-- ==== Sys2Proof/Safety.lean ====
section
/-! DEFINITION. What claims speak of: the block's registers as one value, quiet inputs, the entry contract, and the
invariant of the block. -/

namespace Sys2Proof.Machine

/-- The block registers and nothing else (10_state R20 to R34). -/
structure Block where
  fsm_state  : FsmState
  epc_q      : Word
  tval_q     : Word
  cause_q    : Word
  hartid_q   : Word
  status_q   : Word
  frame_q    : Word
  is_async_q : Bool
  cnum_q     : BitVec 12
  class_q    : TrapClass
  resume_q   : Word
  now_q      : Word
  diag_q     : List Byte
  halted_q   : Bool
  undef_q    : Bool
  deriving DecidableEq, Repr

/-- The block registers of a state. -/
def State.block (s : State) : Block where
  fsm_state  := s.fsm_state
  epc_q      := s.epc_q
  tval_q     := s.tval_q
  cause_q    := s.cause_q
  hartid_q   := s.hartid_q
  status_q   := s.status_q
  frame_q    := s.frame_q
  is_async_q := s.is_async_q
  cnum_q     := s.cnum_q
  class_q    := s.class_q
  resume_q   := s.resume_q
  now_q      := s.now_q
  diag_q     := s.diag_q
  halted_q   := s.halted_q
  undef_q    := s.undef_q

/-- The state's next step is a step of the FSM: a `tick`, or no input left (log 2). -/
def fsmSteps (s : State) : Bool :=
  match s.inputs with
  | [] => true
  | .tick _ :: _ => true
  | .read _ _ :: _ | .reset :: _ | .time _ :: _ | .compare _ _ :: _ | .receive _ _ :: _ => false
  | .store _ _ _ _ :: _ | .pend _ :: _ => false

/-- An FSM step with no request presented and a bus that answers ok: "provided the bus answers" (70_reset R300). -/
def quiet : Input → Bool
  | .tick sig => sig.trap.isNone && !sig.bus_error
  | .read _ _ | .reset | .time _ | .compare _ _ | .receive _ _ | .store _ _ _ _ | .pend _ => false

/-- An input is a RESET. -/
def isReset : Input → Bool
  | .reset => true
  | .tick _ | .read _ _ | .time _ | .compare _ _ | .receive _ _ | .store _ _ _ _ | .pend _ => false

/-- The FSM state issues a bus transaction in its step (20_memory R64). -/
def issuesTransaction (s : State) : Bool :=
  match s.fsm_state with
  | .log | .panicLog => !s.diag_q.isEmpty
  | .timerRead | .timerWrite | .haltWrite => true
  | .idle | .decode | .resume | .halted | .undef => false

/-- The transaction that hands one byte to the diagnostic channel (20_memory R64, R71). -/
def uartOp (p : Params) (b : Byte) : BusOp := .write .uart p.uart_base 1 (b.setWidth 64)

/-- A transaction was answered `error`. -/
def answeredError : BusOp → Bool
  | .writeError _ _ _ _ | .readError _ _ _ => true
  | .write _ _ _ _ | .read _ _ _ _ => false

/-- What a transaction is for. -/
def opTarget : BusOp → Target
  | .write t _ _ _ | .read t _ _ _ | .writeError t _ _ _ | .readError t _ _ => t

/-- A write row of 20_memory R64: its address, width and value. -/
def writeRow (p : Params) (t : Target) (addr : Word) (n : Nat) (v : Word) : Prop :=
  match t with
  | .uart => addr = p.uart_base ∧ n = 1 ∧ v.toNat < 256
  | .mtimecmp => addr = p.mtimecmp_addr ∧ n = 8
  | .halt => addr = p.halt_addr ∧ n = sizeBytes p.halt_width ∧ v = lowBytes n p.halt_value
  | .mtime | .frame => False

/-- A read row of 20_memory R64: its address and width. -/
def readRow (p : Params) (frame : Word) (t : Target) (addr : Word) (n : Nat) : Prop :=
  match t with
  | .mtime => addr = p.mtime_addr ∧ n = 8
  | .frame => n = 8 ∧ ∃ off : BitVec 10, offsetValid off = true ∧ addr = frame + off.setWidth 64
  | .uart | .mtimecmp | .halt => False

/-- A transaction is one of the rows of 20_memory R64. -/
def tableRow64 (p : Params) (frame : Word) : BusOp → Prop
  | .write t a n v | .writeError t a n v => writeRow p t a n v
  | .read t a n _ | .readError t a n => readRow p frame t a n

/-- Where the rows of 20_memory R64 say each transaction is issued. -/
def issuedFrom (s : State) : Target → Prop
  | .uart => s.fsm_state = .log ∨ s.fsm_state = .panicLog
  | .mtime => s.fsm_state = .timerRead
  | .mtimecmp => s.fsm_state = .timerWrite
  | .halt => s.fsm_state = .haltWrite
  | .frame => ∃ off e rest, s.inputs = .read off e :: rest

/-- The halt write: the low HALT_WIDTH bytes of `HALT_VALUE` at HALT_ADDR (44_diag_and_halt R222). -/
def haltOp (p : Params) : BusOp :=
  .write .halt p.halt_addr (sizeBytes p.halt_width) (lowBytes (sizeBytes p.halt_width) p.halt_value)

/-- A transaction is naturally aligned (20_memory R63). -/
def opAligned : BusOp → Prop
  | .write _ a n _ | .writeError _ a n _ | .read _ a n _ | .readError _ a n => a.toNat % n = 0

/-- Every byte of the 536-byte frame that lies in the address space has been stored: duty (b) of 60_exceptions R250. -/
def frameStored (m : List Host.Cell) (frame : Word) : Prop :=
  ∀ k, k < frameSize → frame.toNat + k < 2 ^ 64 → (readByte m (frame.toNat + k)).isSome = true

/-- DECODE has run for the trap in hand. -/
def afterDecode : FsmState → Bool
  | .log | .timerRead | .timerWrite | .resume | .panicLog | .haltWrite | .halted => true
  | .idle | .decode | .undef => false

/-- `diag_q` is empty in this state: it is filled by DECODE and spent before LOG or PANIC_LOG ends. -/
def diagSpent : FsmState → Bool
  | .idle | .decode | .timerRead | .timerWrite | .resume | .haltWrite | .halted => true
  | .log | .panicLog | .undef => false

/-- The class a state may hold: recoverable ones in LOG and RESUME, TIMER alone in its two states, fatal ones on the
panic path (30_encoding R101, R105). -/
def classFits (f : FsmState) (c : TrapClass) : Bool :=
  match f with
  | .log | .resume => tier c == .recoverable
  | .timerRead | .timerWrite => c == .timer
  | .panicLog | .haltWrite | .halted => tier c == .fatal
  | .idle | .decode | .undef => true

/-- What `resume_q` holds after DECODE (30_encoding R105): `epc_q`, and in RESUME `epc_q + 4` for the skipping classes. -/
def resumeOf (f : FsmState) (c : TrapClass) (epc : Word) : Word :=
  if f = .resume ∧ skips c = true then epc + skipBytes else epc

/-- The invariant of the block. -/
structure Inv (s : State) : Prop where
  /-- Memory keeps its canonical form. -/
  memory : Memory.wf s.mem = true
  /-- `halted_q` is set exactly in HALTED (10_state R34). -/
  halted : s.halted_q = (s.fsm_state == .halted)
  /-- `undef_q` is set exactly in UNDEF (10_state R34). -/
  undef : s.undef_q = (s.fsm_state == .undef)
  /-- UNDEF has a reason, and no other state has one (60_exceptions R241). -/
  reason : s.undef_reason.isSome = s.undef_q
  /-- No diagnostic byte is left over (44_diag_and_halt R212, R221). -/
  diag : diagSpent s.fsm_state = true → s.diag_q = []
  /-- The decoded fields are those of `cause_q` (40_cause_decode R120, R122). -/
  decoded : afterDecode s.fsm_state = true →
    s.is_async_q = asyncBit s.cause_q ∧ s.cnum_q = causeNumber s.cause_q ∧ s.class_q = classOfCause s.cause_q
  /-- The class is one the state may hold. -/
  cls : classFits s.fsm_state s.class_q = true
  /-- The resume address (30_encoding R105). -/
  resume : afterDecode s.fsm_state = true → s.resume_q = resumeOf s.fsm_state s.class_q s.epc_q
  /-- A live frame overlaps no device (20_memory R67). -/
  frame : frameLive s.fsm_state = true → frameOverlapsDevice s.cfg s.frame_q = false
  /-- A live frame is wholly stored (60_exceptions R250 (b)). -/
  stored : frameLive s.fsm_state = true → frameStored s.mem s.frame_q

end Sys2Proof.Machine
end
• • • • • • •
● **Task goal**
From the material above, copy every line where the word "writeRow" is found.

● **Answer for this exercise**
def writeRow (p : Params) (t : Target) (addr : Word) (n : Nat) (v : Word) : Prop :=
  | .write t a n v | .writeError t a n v => writeRow p t a n v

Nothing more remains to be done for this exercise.